Костя стоял, топчась у порога, теребя дверную рукоять. Пальцы его подрагивали, трепетали: разговор этот, видимо, начинал его тяготить. Вдруг он шагнул ко мне, склонил худое, бровастое, остроугольное свое лицо:
— Я, мой милый, специалист известный, опытный… И если могу погореть, то только из-за таких, как ты.
— То есть?
— Думаешь, я тебя первого кладу в стационар с идиотским диагнозом? А скольких приходится освобождать от работы под разными предлогами — ого! Сосчитать трудно. Удивляюсь, как меня до сих пор не вышибли… Одно только пока и спасает: наивная вера чекистов в могущество немецкой медицины. Они ведь — поразительная вещь! — к своим, к вольнонаемным медикам почти не ходят; обращаются в основном ко мне…
В эту ночь я долго не мог уснуть — ворочался в постели, курил.
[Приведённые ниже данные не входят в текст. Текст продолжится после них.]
-- ==== Sys2Proof/Tests/Slice0.lean ====
section
/-! SUPPORT. Tests: what WellFormed refuses, worked examples of the manual, and for every statement with hypotheses a
state and operands that meet them. -/

namespace Sys2Proof.Tests

open Sys2Proof Sys2Proof.Machine

/-! ## WellFormed refuses -/

theorem test_wf_request_too_long (ws : List Word) (h : ws.length = 256) : (Instr.mgmtRequest 0 ws).wf = false := by
  simp [Instr.wf, h]
theorem test_wf_request_longest (ws : List Word) (h : ws.length = 255) : (Instr.mgmtRequest 0 ws).wf = true := by
  simp [Instr.wf, h]
theorem test_wf_time_of_day_too_long (ws : List Word) (h : ws.length = 256) :
    (Instr.timeOfDayParcel 0 ws).wf = false := by
  simp [Instr.wf, h]
theorem test_wf_pending_stream : (Instr.pendingServed 0 .stream).wf = false := by decide
theorem test_wf_mark_with_own_row : (Instr.markWord 0 0x01000000#32).wf = false := by decide
theorem test_wf_unknown_mark : (Instr.markWord 0 0xFF000000#32).wf = true := by decide
theorem test_overlong_request_is_refused (ws : List Word) (h : ws.length = 256) :
    exec (.mgmtRequest 0 ws) State.reset = .refused .overlongPayload := by
  simp [exec, execMgmtRequest, h]
theorem test_no_word_spells_a_command : decodeTableWord 32 0x12345678 = none := by decide

/-! ## Worked examples of the manual -/

/-- 02, worked sequence of a waiting parcel: length 40 takes 3 blocks. -/
theorem test_blocks_of_40 : blocksFor 40 = 3 := by decide
/-- 03, worked sequence of a head-drop: lengths 60, 70, 127, 130, 255 take 4, 5, 8, 9, 16 blocks. -/
theorem test_blocks_head_drop : [60, 70, 127, 130, 255].map blocksFor = [4, 5, 8, 9, 16] := by decide
/-- 06, rounding at a shift: ki 18 and L = −6 give −2, −1, −1, −2. -/
theorem test_shift_negative :
    [Rounding.nearestEven, .towardZero, .up, .down].map (fun m => shiftBy m (-6) 18) = [-2, -1, -1, -2] := by decide
/-- 06, rounding at a shift: L = +6 gives 2, 1, 2, 1. -/
theorem test_shift_positive :
    [Rounding.nearestEven, .towardZero, .up, .down].map (fun m => shiftBy m 6 18) = [2, 1, 2, 1] := by decide
/-- 06, a clamp: F = 655,360,000 gives D = 343,597. -/
theorem test_adjustment_at_clamp : adjOf .nearestEven 655360000 = 343597 := by decide
/-- 06, steps: 999,900,000 ns moved by +250,000 ns is 150,000 ns of the next second. -/
theorem test_step_forward :
    CabTime.move { sec := 7, ns := 999900000, frac := 5 } (nsUnits 250000) = { sec := 8, ns := 150000, frac := 5 } := by
  decide
/-- 06, steps: at seconds 2^48 − 1 the seconds wrap to 0. -/
theorem test_step_wraps :
    CabTime.move { sec := 281474976710655, ns := 999900000, frac := 5 } (nsUnits 250000)
      = { sec := 0, ns := 150000, frac := 5 } := by decide
/-- 06, R102: with offset +250 cabinet time is right when the pulse is captured at nanoseconds 250. -/
theorem test_lag_right : lagOf 250 250 = 0 := by decide
/-- R102: x of 500,000,000 becomes −500,000,000; x of −500,000,000 stays. -/
theorem test_lag_ends : lagOf 500000000 0 = -500000000 ∧ lagOf 0 500000000 = -500000000 := by decide
/-- 07, one edge to three slots: the edge at 1,000 s, 10,000,000 ns has number 673. -/
theorem test_edge_number : edgeNumber 10000000 1024 { sec := 1000, ns := 10000000, frac := 0 } = 673 := by decide
/-- 07, setting the time back: slot 3's first dispatch time after 9,650,000 is 9,798,750. -/
theorem test_schedule_kept :
    (makeSched 10000000 201250 { sec := 1000, ns := 10000000, frac := 0 } { sec := 1000, ns := 9650000, frac := 0 }).due
      = { sec := 1000, ns := 9798750, frac := 0 } := by decide
/-- 07, setting the time forward: at 9,950,000 edge 673 is skipped and the next dispatch time is 19,798,750. -/
theorem test_schedule_skipped :
    (makeSched 10000000 201250 { sec := 1000, ns := 10000000, frac := 0 } { sec := 1000, ns := 9950000, frac := 0 }).due
      = { sec := 1000, ns := 19798750, frac := 0 } := by decide
/-- R81: emptying raises a count of 1 to 4,096 and a count of 2,048 to 4,096. -/
theorem test_log_count : [1, 2048].map (fun n => (n + 4095) / 2048 * 2048) = [4096, 4096] := by decide
/-- R79: a handle of the record just reserved stands, and the same handle 256 records later does not. -/
theorem test_log_stands : logStands 256 3 4 4 = true ∧ logStands 256 3 4 260 = false := by decide
/-- R182, R183: the fields of a header word with every unused bit 1. -/
theorem test_header_fields :
    Header.ofWord 0b1111111_010_001100_00101000_00000111#32
      = { kind := 2, chan := 12, len := 40, tag := 7 } := by decide
/-- R184: TRAIN-REQ of exchange 5. -/
theorem test_train_req : trainReqWord 5 = 0x05050000#32 := by decide
/-- R186: an image that permits MGMT, bit 28 of word 0, is refused. -/
theorem test_flow_image_mgmt : flowImageOk [0x10000000#32, 0#32] = false ∧ flowImageOk [0x8F800000#32, 0#32] = true := by
  decide

/-! ## The first step after reset -/

theorem test_step_runs_the_front :
    step (State.reset.withPending [.uptimeAdvance, .awake 3]) = exec .uptimeAdvance (State.reset.withPending [.awake 3]) := by
  rfl

/-! ## Witnesses: for every statement with hypotheses, a state and operands that meet them -/

/-- The reset state with slot 2 changed. -/
def at2 (f : SlotState → SlotState) (s : State := State.reset) : State := s.setSlot 2 (f (s.slot 2))

/-- Slot 2 with its link in a state and its slot state. -/
def linked (ph : Phase) (l : LinkState) : State :=
  at2 (fun x => { x with port := { x.port with link := l }, ctl := { x.ctl with phase := ph, pwrEn := true } })

/-- Slot 2 ADMITTED with its link UP. -/
def up2 : State := linked .admitted .up

theorem witness_StepRunsFront :
    (State.reset.withPending [.fabricRestart, .awake 3]).pending = .fabricRestart :: [.awake 3] := rfl

/-- The state from which the invariants are shown to be met: after reset, with a command waiting. -/
def waits : State := State.reset.withPending [.uptimeAdvance]

theorem witness_waits_steps : ∃ t, step waits = .next t := ⟨_, rfl⟩
theorem witness_StepKeepsIndexesAndBounds :
    waits.parkOk ∧ waits.alarmIndexOk ∧ waits.logIndexOk ∧ waits.queuesOk := by
  unfold State.parkOk State.alarmIndexOk State.logIndexOk State.queuesOk
  decide
theorem witness_StepKeepsTimeInRange : waits.timeOk ∧ waits.uptimeOk := by
  refine ⟨⟨⟨?_, ?_, ?_⟩, ?_, ?_, ?_, ?_⟩, Or.inl ?_⟩ <;> decide
theorem witness_StepKeepsLoop : waits.loopOk ∧ waits.capturesOk := by
  refine ⟨⟨?_, ?_, ?_, ?_, ?_⟩, ?_⟩
  · decide
  · decide
  · decide
  · decide
  · decide
  · intro r; cases r <;> decide
theorem witness_StepKeepsRelays : waits.relaysOk ∧ waits.raisedOk := by
  unfold State.relaysOk State.raisedOk
  decide
theorem witness_StepKeepsRelays_reports :
    State.reset.isRaised causePoolLow 0 = false ∧ (State.reset.cause causePoolLow).enable = true ∧
    (raiseCond causePoolLow 0 5 State.reset).isRaised causePoolLow 0 = true := by decide
theorem witness_StepKeepsPoolLow : waits.poolLowOk := by
  refine ⟨?_, ?_, ?_⟩ <;> decide
theorem witness_StepKeepsPool : waits.poolOk := by
  refine ⟨by decide, by decide, by decide, ?_, ?_⟩
  · simp [waits, State.withPending, State.reset, Pool.reset]
  · simp [waits, State.withPending, State.reset, Pool.reset]
theorem witness_slot_ok : waits.linksOk ∧ waits.powerOk ∧ waits.chainsOk := by
  unfold State.linksOk State.powerOk State.chainsOk
  decide
theorem waits_timer : ∀ i, (waits.slot i).ctl.timer = none := by decide
theorem waits_waiting : ∀ i, (waits.slot i).ing.waiting = none := by decide
theorem waits_rest :
    ∀ i, (waits.slot i).ctl.sub = .awake ∧ (waits.slot i).ctl.restReq = false ∧ waits.isAwake i = false := by decide
theorem witness_rests : waits.restsOk := by
  intro i
  have h := waits_rest i
  refine ⟨fun n => absurd h.1 n, fun n => ?_, fun n => ?_⟩
  · rw [h.2.2] at n; cases n
  · rw [h.2.1] at n; cases n
theorem witness_StepKeepsSlots : waits.linksOk ∧ waits.powerOk ∧ waits.timersOk ∧ waits.restsOk ∧ waits.chainsOk :=
  ⟨witness_slot_ok.1, witness_slot_ok.2.1, fun i t h => (by rw [waits_timer i] at h; cases h), witness_rests,
   witness_slot_ok.2.2⟩
theorem witness_StepKeepsHolds : waits.holdsOk := by
  intro i
  have h : (waits.slot i).port.holdReq = (waits.slot i).ing.waiting.isSome := by revert i; decide
  exact ⟨h, fun w e => by rw [waits_waiting i] at e; cases e⟩
theorem witness_StepKeepsTraffic : waits.linksOk ∧ waits.restsOk ∧ waits.chainsOk ∧ waits.trafficOk := by
  refine ⟨witness_slot_ok.1, witness_rests, witness_slot_ok.2.2, ?_, ?_, ?_⟩
  · decide
  · intro j w d e
    rw [waits_waiting j] at e; cases e
  · decide
theorem witness_StepKeepsFaults : waits.faultsOk ∧ waits.heldOk := by
  unfold State.faultsOk State.heldOk
  decide
theorem waits_idle : ∀ i, (waits.slot i).egr = Egress.reset ∧ (waits.slot i).ing = Ingress.reset ∧
    (waits.slot i).port.rx = .awaitHeader := by decide
theorem witness_sends : waits.sendsOk := by
  intro i
  simp [(waits_idle i).1, Egress.reset, Tx.parcels, Tx.main]
theorem witness_StepKeepsSettled :
    waits.linksOk ∧ waits.restsOk ∧ waits.chainsOk ∧ waits.trafficOk ∧ waits.sendsOk ∧ waits.settled :=
  ⟨witness_slot_ok.1, witness_rests, witness_slot_ok.2.2, witness_StepKeepsTraffic.2.2.2, witness_sends,
   (show waits.drained = none by decide)⟩
theorem witness_StepKeepsHoldCounts :
    waits.linksOk ∧ waits.restsOk ∧ waits.chainsOk ∧ waits.trafficOk ∧ waits.sendsOk ∧ waits.countsOk := by
  refine ⟨witness_slot_ok.1, witness_rests, witness_slot_ok.2.2, witness_StepKeepsTraffic.2.2.2, witness_sends, ?_, ?_, ?_, ?_⟩
  · intro i
    simp [(waits_idle i).2.1, (waits_idle i).2.2, Ingress.reset]
  · intro pid p h
    cases h
  · intro pid _
    simp [State.holdCount, waits_idle, Egress.reset, Ingress.reset, Ingress.holds]
  · intro pid _
    rfl

/-- Slot 2 powered, with its short contact made or not and PWR-GOOD active or not. -/
def powered (short good : Bool) : State :=
  at2 (fun x => { x with ctl := { x.ctl with
    phase := .admitted, pwrEn := true, presL := true, presS := short, pwrGood := good } })

theorem witness_ResetsLeave :
    (∀ i, KeepsPower false true (powered true true) i = false) ∧ KeepsPower true true (powered true true) 2 = true ∧
    LosesPower true true (powered true false) 2 = true ∧ KeepsPower true true (powered false true) 2 = true ∧
    (∀ i, LosesPower true true (powered true true) i = false) ∧ (powered true true).alarm.idx < 127 := by decide
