-- ==== Sys2Proof/Machine/Engine.lean ====
section
/-! DEFINITION. Engine.lean: the ENGINE's steps (`44_generate.md` R202, `43_tdc.md` R186) with the cam and crank transitions
(`42_cam.md` R161, `41_crank.md` R142). -/

namespace Sys2Proof.Machine

/-- CAM_ADVANCE(a) (`42_cam.md` R161). -/
def camAdvance (a : Nat) (s : State) : State :=
  if s.camIdx.toNat < camSlots ∧ s.edge s.camIdx.toNat = a then
    { s with camLvl := s.camLvl.not, camIdx := s.camIdx + 1#5 }
  else s

/-- The crank level after the transition at angle `a` (`41_crank.md` R142): set, not toggled, in the gap window. -/
def crankNext (a h g : Nat) (first lvl : Level) : Level :=
  if a ≠ 0 ∧ a % h = 0 then
    if a % revolution ≥ revolution - g then first.not else lvl.not
  else lvl

/-- CRANK_ADVANCE(a) (`41_crank.md` R142). -/
def crankAdvance (a : Nat) (s : State) : State :=
  { s with crkLvl := crankNext a s.halfTooth s.gapSpan s.crkFirst s.crkLvl }

/-- The end of a main step: after angle 7199 the TDC pass begins, with CURSOR left at 7199 (`44_generate.md` R202, R205). -/
def advanceCursor (s : State) : State :=
  if s.cursor.toNat = 7199 then { s with phase := .tdc } else { s with cursor := s.cursor + 1#13 }

/-- The two bit writes of a main step: the cam bit, then the crank bit of element `a` (`44_generate.md` R202). -/
def writeSignals (a : Nat) (s : State) : Except Fault State :=
  match s.memWriteBit a camBit s.camLvl with
  | .ok t => t.memWriteBit a crkBit s.crkLvl
  | .error f => .error f

/-- MAIN_STEP (`44_generate.md` R202), enabled iff PHASE = MAIN: both writes come before both transitions (R203). -/
def execMainStep (s : State) : Result :=
  if s.phase ≠ .main then .fault .engineStepNotEnabled
  else if !s.wheelLegal then .fault .engineConfigNotLegal
  else
    match writeSignals s.cursor.toNat s with
    | .ok t => .next (advanceCursor (crankAdvance s.cursor.toNat (camAdvance s.cursor.toNat t)))
    | .error f => .fault f

/-- The end of a TDC step: TDC_K <- k + 1, and after the last cylinder PHASE <- IDLE and DONE <- 1 (`43_tdc.md` R186, R187). -/
def advanceTdc (s : State) : State :=
  if s.tdcK.toNat + 1 = s.cylCount then { s with tdcK := s.tdcK + 1#3, phase := .idle, done := true }
  else { s with tdcK := s.tdcK + 1#3 }

/-- TDC_STEP (`43_tdc.md` R186), enabled iff PHASE = TDC. -/
def execTdcStep (s : State) : Result :=
  if s.phase ≠ .tdc then .fault .engineStepNotEnabled
  else if !(decide (s.tdcK.toNat < s.cylCount ∧ s.cylCount ≤ tdcBits)) then .fault .engineConfigNotLegal
  else
    match s.memWriteBit (s.tdcPos s.tdcK.toNat) (tdcBit s.tdcK.toNat) .high with
    | .ok t => .next (advanceTdc t)
    | .error f => .fault f

end Sys2Proof.Machine
end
Было тихо в больнице, лишь заунывно подрагивали и дребезжали стекла; буран все заметнее крепнул, свирепел. Снег падал уже не отвесно, а наискось. Стремительный и белесый, он походил на вспененную воду, на бешено летящий поток. Он плескался в окна, со свистом пронизывал ночь, клубился и затоплял округу. Темнота была теперь непроницаемой и грозной. И опять невольно вспомнилось мне: «Свирепая тоска перед рассветом»…
И, потянувшись к лежавшей на тумбочке тетрадке, я торопливо, кроша карандаш, записал первые, едва родившиеся, еще рыхловатые, еще теплые строки:
«Свирепая тоска перед рассветом. Ни звезд, ни зги — средь снежной кутерьмы… А впрочем, может, есть свой смысл и в этом: ведь день всегда рождается из тьмы!»
53
Ночная стрельба
Вскоре я выписался из больницы и вернулся к блатным, в привычное свое окружение.